Crystallographic Information File (CIF) https://doi.org/10.1107/S1600536805029703/ci6655sup1.cif
Contains datablocks global, I

hkl

Structure factor file (CIF format) https://doi.org/10.1107/S1600536805029703/ci6655Isup2.hkl
Contains datablock I

CCDC reference: 287530

checkCIF report

Key indicators

  • Single-crystal X-ray study
  • T = 293 K
  • Mean [sigma](C-C) = 0.002 Å
  • R factor = 0.042
  • wR factor = 0.113
  • Data-to-parameter ratio = 14.8

checkCIF/PLATON results

No syntax errors found




Alert level C
PLAT066_ALERT_1_C Predicted and Reported Transmissions Identical .          ?
PLAT199_ALERT_1_C Check the Reported _cell_measurement_temperature        293 K
PLAT200_ALERT_1_C Check the Reported _diffrn_ambient_temperature .        293 K
PLAT242_ALERT_2_C Check Low       Ueq as Compared to Neighbors for        C10
PLAT720_ALERT_4_C Number of Unusual/Non-Standard Label(s) ........          1


   0 ALERT level A = In general: serious problem
   0 ALERT level B = Potentially serious problem
   5 ALERT level C = Check and explain
   0 ALERT level G = General alerts; check

   3 ALERT type 1 CIF construction/syntax error, inconsistent or missing data
   1 ALERT type 2 Indicator that the structure model may be wrong or deficient
   0 ALERT type 3 Indicator that the structure quality may be low
   1 ALERT type 4 Improvement, methodology, query or suggestion
Comment top

Methyl(2-methoxycarbonyl)succinate, a natural aromatic amide isolated from the methanolic extract of Jolyna laminarioides, has shown potent chymotrypsin inhibitory activity (Atta-ur-Rahman et al., 1997). Therefore, we have synthesized our desired analogue, (I), in 85% yield, by a one-step condensation of methyl anthraanilate and succinic anhydride (see scheme). We report here the structure of (I).

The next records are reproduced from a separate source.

-- ==== Sys2Proof/Laws/State.lean ====
section
/-! SUPPORT. One lemma per field for each named update of the state (Machine/Ops.lean), true by `rfl`. -/

namespace Sys2Proof.Machine

/-! ## The block under each update: each is a function of the block alone. Not `@[simp]`, so that the lemmas of the
fields fire first. -/

theorem reject_toBlock (s : State) : (reject s).toBlock = s.toBlock.reject := rfl
theorem completeOk_toBlock (r : Nat) (s : State) : (completeOk r s).toBlock = s.toBlock.completeOk r := rfl
theorem raise_toBlock (e : ErrorClass) (pos : Nat) (s : State) :
    (raise e pos s).toBlock = s.toBlock.raise e pos := rfl
theorem completeDecode_toBlock (p : Packet) (s : State) :
    (completeDecode p s).toBlock = s.toBlock.completeDecode p := rfl
theorem resetEvent_toBlock (s : State) : (resetEvent s).toBlock = Block.reset := rfl
theorem accept_toBlock (c : Command) (s : State) : (accept c s).toBlock = s.toBlock.accept c := by
  cases c <;> rfl

/-! ## reject -/

@[simp] theorem reject_par (s : State) : (reject s).par = s.par := rfl
@[simp] theorem reject_status (s : State) : (reject s).status = { s.status with rejected := true } := rfl
@[simp] theorem reject_err (s : State) : (reject s).err = s.err := rfl
@[simp] theorem reject_errPos (s : State) : (reject s).errPos = s.errPos := rfl
@[simp] theorem reject_result (s : State) : (reject s).result = s.result := rfl
@[simp] theorem reject_inLen (s : State) : (reject s).inLen = s.inLen := rfl
@[simp] theorem reject_inBuf (s : State) : (reject s).inBuf = s.inBuf := rfl
@[simp] theorem reject_snap (s : State) : (reject s).snap = s.snap := rfl
@[simp] theorem reject_bits (s : State) : (reject s).bits = s.bits := rfl
@[simp] theorem reject_cursor (s : State) : (reject s).cursor = s.cursor := rfl
@[simp] theorem reject_tree (s : State) : (reject s).tree = s.tree := rfl
@[simp] theorem reject_pending (s : State) : (reject s).pending = s.pending := rfl
@[simp] theorem reject_frames (s : State) : (reject s).frames = s.frames := rfl
@[simp] theorem reject_host (s : State) : (reject s).host = s.host := rfl
@[simp] theorem reject_rdata (s : State) : (reject s).rdata = s.rdata := rfl
@[simp] theorem reject_draws (s : State) : (reject s).draws = s.draws := rfl

/-! ## takeSnapshot -/

@[simp] theorem takeSnapshot_par (s : State) : (takeSnapshot s).par = s.par := rfl
@[simp] theorem takeSnapshot_status (s : State) : (takeSnapshot s).status = s.status := rfl
@[simp] theorem takeSnapshot_err (s : State) : (takeSnapshot s).err = s.err := rfl
@[simp] theorem takeSnapshot_errPos (s : State) : (takeSnapshot s).errPos = s.errPos := rfl
@[simp] theorem takeSnapshot_result (s : State) : (takeSnapshot s).result = s.result := rfl
@[simp] theorem takeSnapshot_inLen (s : State) : (takeSnapshot s).inLen = s.inLen := rfl
@[simp] theorem takeSnapshot_inBuf (s : State) : (takeSnapshot s).inBuf = s.inBuf := rfl
@[simp] theorem takeSnapshot_snap (s : State) : (takeSnapshot s).snap = (readRun s.inBuf s.inLen 0 s.draws).1 := rfl
@[simp] theorem takeSnapshot_bits (s : State) : (takeSnapshot s).bits = s.bits := rfl
@[simp] theorem takeSnapshot_cursor (s : State) : (takeSnapshot s).cursor = s.cursor := rfl
@[simp] theorem takeSnapshot_tree (s : State) : (takeSnapshot s).tree = s.tree := rfl
@[simp] theorem takeSnapshot_pending (s : State) : (takeSnapshot s).pending = s.pending := rfl
@[simp] theorem takeSnapshot_frames (s : State) : (takeSnapshot s).frames = s.frames := rfl
@[simp] theorem takeSnapshot_host (s : State) : (takeSnapshot s).host = s.host := rfl
@[simp] theorem takeSnapshot_rdata (s : State) : (takeSnapshot s).rdata = s.rdata := rfl
@[simp] theorem takeSnapshot_draws (s : State) : (takeSnapshot s).draws = (readRun s.inBuf s.inLen 0 s.draws).2 := rfl

/-! ## completeOk -/

@[simp] theorem completeOk_par (r : Nat) (s : State) : (completeOk r s).par = s.par := rfl
@[simp] theorem completeOk_status (r : Nat) (s : State) : (completeOk r s).status = { s.status with state := .ok } := rfl
@[simp] theorem completeOk_err (r : Nat) (s : State) : (completeOk r s).err = noErr := rfl
@[simp] theorem completeOk_errPos (r : Nat) (s : State) : (completeOk r s).errPos = 0 := rfl
@[simp] theorem completeOk_result (r : Nat) (s : State) : (completeOk r s).result = r := rfl
@[simp] theorem completeOk_inLen (r : Nat) (s : State) : (completeOk r s).inLen = s.inLen := rfl
@[simp] theorem completeOk_inBuf (r : Nat) (s : State) : (completeOk r s).inBuf = s.inBuf := rfl
@[simp] theorem completeOk_snap (r : Nat) (s : State) : (completeOk r s).snap = s.snap := rfl
@[simp] theorem completeOk_bits (r : Nat) (s : State) : (completeOk r s).bits = s.bits := rfl
@[simp] theorem completeOk_cursor (r : Nat) (s : State) : (completeOk r s).cursor = s.cursor := rfl
@[simp] theorem completeOk_tree (r : Nat) (s : State) : (completeOk r s).tree = s.tree := rfl
@[simp] theorem completeOk_pending (r : Nat) (s : State) : (completeOk r s).pending = none := rfl
@[simp] theorem completeOk_frames (r : Nat) (s : State) : (completeOk r s).frames = s.frames := rfl
@[simp] theorem completeOk_host (r : Nat) (s : State) : (completeOk r s).host = s.host := rfl
@[simp] theorem completeOk_rdata (r : Nat) (s : State) : (completeOk r s).rdata = s.rdata := rfl
@[simp] theorem completeOk_draws (r : Nat) (s : State) : (completeOk r s).draws = s.draws := rfl

/-! ## raise -/

@[simp] theorem raise_par (e : ErrorClass) (pos : Nat) (s : State) : (raise e pos s).par = s.par := rfl
@[simp] theorem raise_status (e : ErrorClass) (pos : Nat) (s : State) : (raise e pos s).status = { s.status with state := .error } := rfl
@[simp] theorem raise_err (e : ErrorClass) (pos : Nat) (s : State) : (raise e pos s).err = e.toErr := rfl
@[simp] theorem raise_errPos (e : ErrorClass) (pos : Nat) (s : State) : (raise e pos s).errPos = pos := rfl
@[simp] theorem raise_result (e : ErrorClass) (pos : Nat) (s : State) : (raise e pos s).result = 0 := rfl
@[simp] theorem raise_inLen (e : ErrorClass) (pos : Nat) (s : State) : (raise e pos s).inLen = s.inLen := rfl
@[simp] theorem raise_inBuf (e : ErrorClass) (pos : Nat) (s : State) : (raise e pos s).inBuf = s.inBuf := rfl
@[simp] theorem raise_snap (e : ErrorClass) (pos : Nat) (s : State) : (raise e pos s).snap = s.snap := rfl
@[simp] theorem raise_bits (e : ErrorClass) (pos : Nat) (s : State) : (raise e pos s).bits = s.bits := rfl
@[simp] theorem raise_cursor (e : ErrorClass) (pos : Nat) (s : State) : (raise e pos s).cursor = s.cursor := rfl
@[simp] theorem raise_tree (e : ErrorClass) (pos : Nat) (s : State) : (raise e pos s).tree = s.tree := rfl
@[simp] theorem raise_pending (e : ErrorClass) (pos : Nat) (s : State) : (raise e pos s).pending = none := rfl
@[simp] theorem raise_frames (e : ErrorClass) (pos : Nat) (s : State) : (raise e pos s).frames = [] := rfl
@[simp] theorem raise_host (e : ErrorClass) (pos : Nat) (s : State) : (raise e pos s).host = s.host := rfl
@[simp] theorem raise_rdata (e : ErrorClass) (pos : Nat) (s : State) : (raise e pos s).rdata = s.rdata := rfl
@[simp] theorem raise_draws (e : ErrorClass) (pos : Nat) (s : State) : (raise e pos s).draws = s.draws := rfl

/-! ## completeDecode -/

@[simp] theorem completeDecode_par (p : Packet) (s : State) : (completeDecode p s).par = s.par := rfl
@[simp] theorem completeDecode_status (p : Packet) (s : State) : (completeDecode p s).status = { s.status with state := .ok, treeValid := true } := rfl
@[simp] theorem completeDecode_err (p : Packet) (s : State) : (completeDecode p s).err = noErr := rfl
@[simp] theorem completeDecode_errPos (p : Packet) (s : State) : (completeDecode p s).errPos = 0 := rfl
@[simp] theorem completeDecode_result (p : Packet) (s : State) : (completeDecode p s).result = s.cursor := rfl
@[simp] theorem completeDecode_inLen (p : Packet) (s : State) : (completeDecode p s).inLen = s.inLen := rfl
@[simp] theorem completeDecode_inBuf (p : Packet) (s : State) : (completeDecode p s).inBuf = s.inBuf := rfl
@[simp] theorem completeDecode_snap (p : Packet) (s : State) : (completeDecode p s).snap = s.snap := rfl
@[simp] theorem completeDecode_bits (p : Packet) (s : State) : (completeDecode p s).bits = s.bits := rfl
@[simp] theorem completeDecode_cursor (p : Packet) (s : State) : (completeDecode p s).cursor = s.cursor := rfl
@[simp] theorem completeDecode_tree (p : Packet) (s : State) : (completeDecode p s).tree = some p := rfl
@[simp] theorem completeDecode_pending (p : Packet) (s : State) : (completeDecode p s).pending = none := rfl
@[simp] theorem completeDecode_frames (p : Packet) (s : State) : (completeDecode p s).frames = [] := rfl
@[simp] theorem completeDecode_host (p : Packet) (s : State) : (completeDecode p s).host = s.host := rfl
@[simp] theorem completeDecode_rdata (p : Packet) (s : State) : (completeDecode p s).rdata = s.rdata := rfl
@[simp] theorem completeDecode_draws (p : Packet) (s : State) : (completeDecode p s).draws = s.draws := rfl

/-! ## resetEvent -/

@[simp] theorem resetEvent_par (s : State) : (resetEvent s).par = s.par := rfl
@[simp] theorem resetEvent_status (s : State) : (resetEvent s).status = State.reset.status := rfl
@[simp] theorem resetEvent_err (s : State) : (resetEvent s).err = State.reset.err := rfl
@[simp] theorem resetEvent_errPos (s : State) : (resetEvent s).errPos = State.reset.errPos := rfl
@[simp] theorem resetEvent_result (s : State) : (resetEvent s).result = State.reset.result := rfl
@[simp] theorem resetEvent_inLen (s : State) : (resetEvent s).inLen = State.reset.inLen := rfl
@[simp] theorem resetEvent_inBuf (s : State) : (resetEvent s).inBuf = State.reset.inBuf := rfl
@[simp] theorem resetEvent_snap (s : State) : (resetEvent s).snap = State.reset.snap := rfl
@[simp] theorem resetEvent_bits (s : State) : (resetEvent s).bits = State.reset.bits := rfl
@[simp] theorem resetEvent_cursor (s : State) : (resetEvent s).cursor = State.reset.cursor := rfl
@[simp] theorem resetEvent_tree (s : State) : (resetEvent s).tree = State.reset.tree := rfl
@[simp] theorem resetEvent_pending (s : State) : (resetEvent s).pending = State.reset.pending := rfl
@[simp] theorem resetEvent_frames (s : State) : (resetEvent s).frames = State.reset.frames := rfl
@[simp] theorem resetEvent_host (s : State) : (resetEvent s).host = s.host := rfl
@[simp] theorem resetEvent_rdata (s : State) : (resetEvent s).rdata = s.rdata := rfl
@[simp] theorem resetEvent_draws (s : State) : (resetEvent s).draws = s.draws := rfl

/-! ## accept -/

@[simp] theorem accept_par (c : Command) (s : State) : (accept c s).par = s.par := by cases c <;> rfl
@[simp] theorem accept_err (c : Command) (s : State) : (accept c s).err = s.err := by cases c <;> rfl
@[simp] theorem accept_errPos (c : Command) (s : State) : (accept c s).errPos = s.errPos := by cases c <;> rfl
@[simp] theorem accept_result (c : Command) (s : State) : (accept c s).result = s.result := by cases c <;> rfl
@[simp] theorem accept_inLen (c : Command) (s : State) : (accept c s).inLen = s.inLen := by cases c <;> rfl
@[simp] theorem accept_inBuf (c : Command) (s : State) : (accept c s).inBuf = s.inBuf := by cases c <;> rfl
@[simp] theorem accept_bits (c : Command) (s : State) : (accept c s).bits = s.bits := by cases c <;> rfl
@[simp] theorem accept_cursor (c : Command) (s : State) : (accept c s).cursor = s.cursor := by cases c <;> rfl
@[simp] theorem accept_pending (c : Command) (s : State) : (accept c s).pending = some c := by cases c <;> rfl
@[simp] theorem accept_frames (c : Command) (s : State) : (accept c s).frames = s.frames := by cases c <;> rfl
@[simp] theorem accept_host (c : Command) (s : State) : (accept c s).host = s.host := by cases c <;> rfl
@[simp] theorem accept_rdata (c : Command) (s : State) : (accept c s).rdata = s.rdata := by cases c <;> rfl

/-- STATUS after an acceptance (43_host_commands.md R191). -/
@[simp] theorem accept_status (c : Command) (s : State) :
    (accept c s).status =
      { state := .busy
        treeValid := if c = .decode then false else s.status.treeValid
        rejected := false
        lastCmd := c.code.setWidth 4 } := by
  cases c <;> rfl

/-- TREE after an acceptance: only a DECODE discards it (43_host_commands.md R191). -/
@[simp] theorem accept_tree (c : Command) (s : State) :
    (accept c s).tree = if c = .decode then none else s.tree := by
  cases c <;> rfl

/-- The snapshot after an acceptance: only a DECODE takes it (20_memory.md R51). -/
@[simp] theorem accept_snap (c : Command) (s : State) :
    (accept c s).snap = if c = .decode then (readRun s.inBuf s.inLen 0 s.draws).1 else s.snap := by
  cases c <;> rfl

/-- The draw counter after an acceptance. -/
@[simp] theorem accept_draws (c : Command) (s : State) :
    (accept c s).draws = if c = .decode then (readRun s.inBuf s.inLen 0 s.draws).2 else s.draws := by
  cases c <;> rfl

end Sys2Proof.Machine
end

Molecules of the title compound, (I), have normal bond lengths (Allen et al., 1987). The C6—N1—C7 bond angle [130.13 (11)°] is larger compared with the value of 126.69 (10)° observed in N,N'-diphenylsuccinimide (Anjum et al., 2005). The N1—C7 and C8—C9 bonds are trans with respect to the C7—C8 bond for steric reasons, the N1—C7—C8—C9 torsion angle being 175.77 (11)°.

The phenylacetamide moiety is planar to within ±0.018 (1) Å. The C9—C10—O4—O5 and C11—C12—O1—O2 planes form dihedral angles of 80.47 (5) and 9.38 (9)°, respectively, with the phenylacetamide moiety. This orientation is influenced by intramolecular C—H···O and N—H···O interactions, namely N1—H1N···O2, C5—H5···O3 and C2—H2···O1 (Table 1). As seen in Fig. 1, each of these interactions generates rings of graph-set motif S(5) or S(6) (Bernstein et al., 1995).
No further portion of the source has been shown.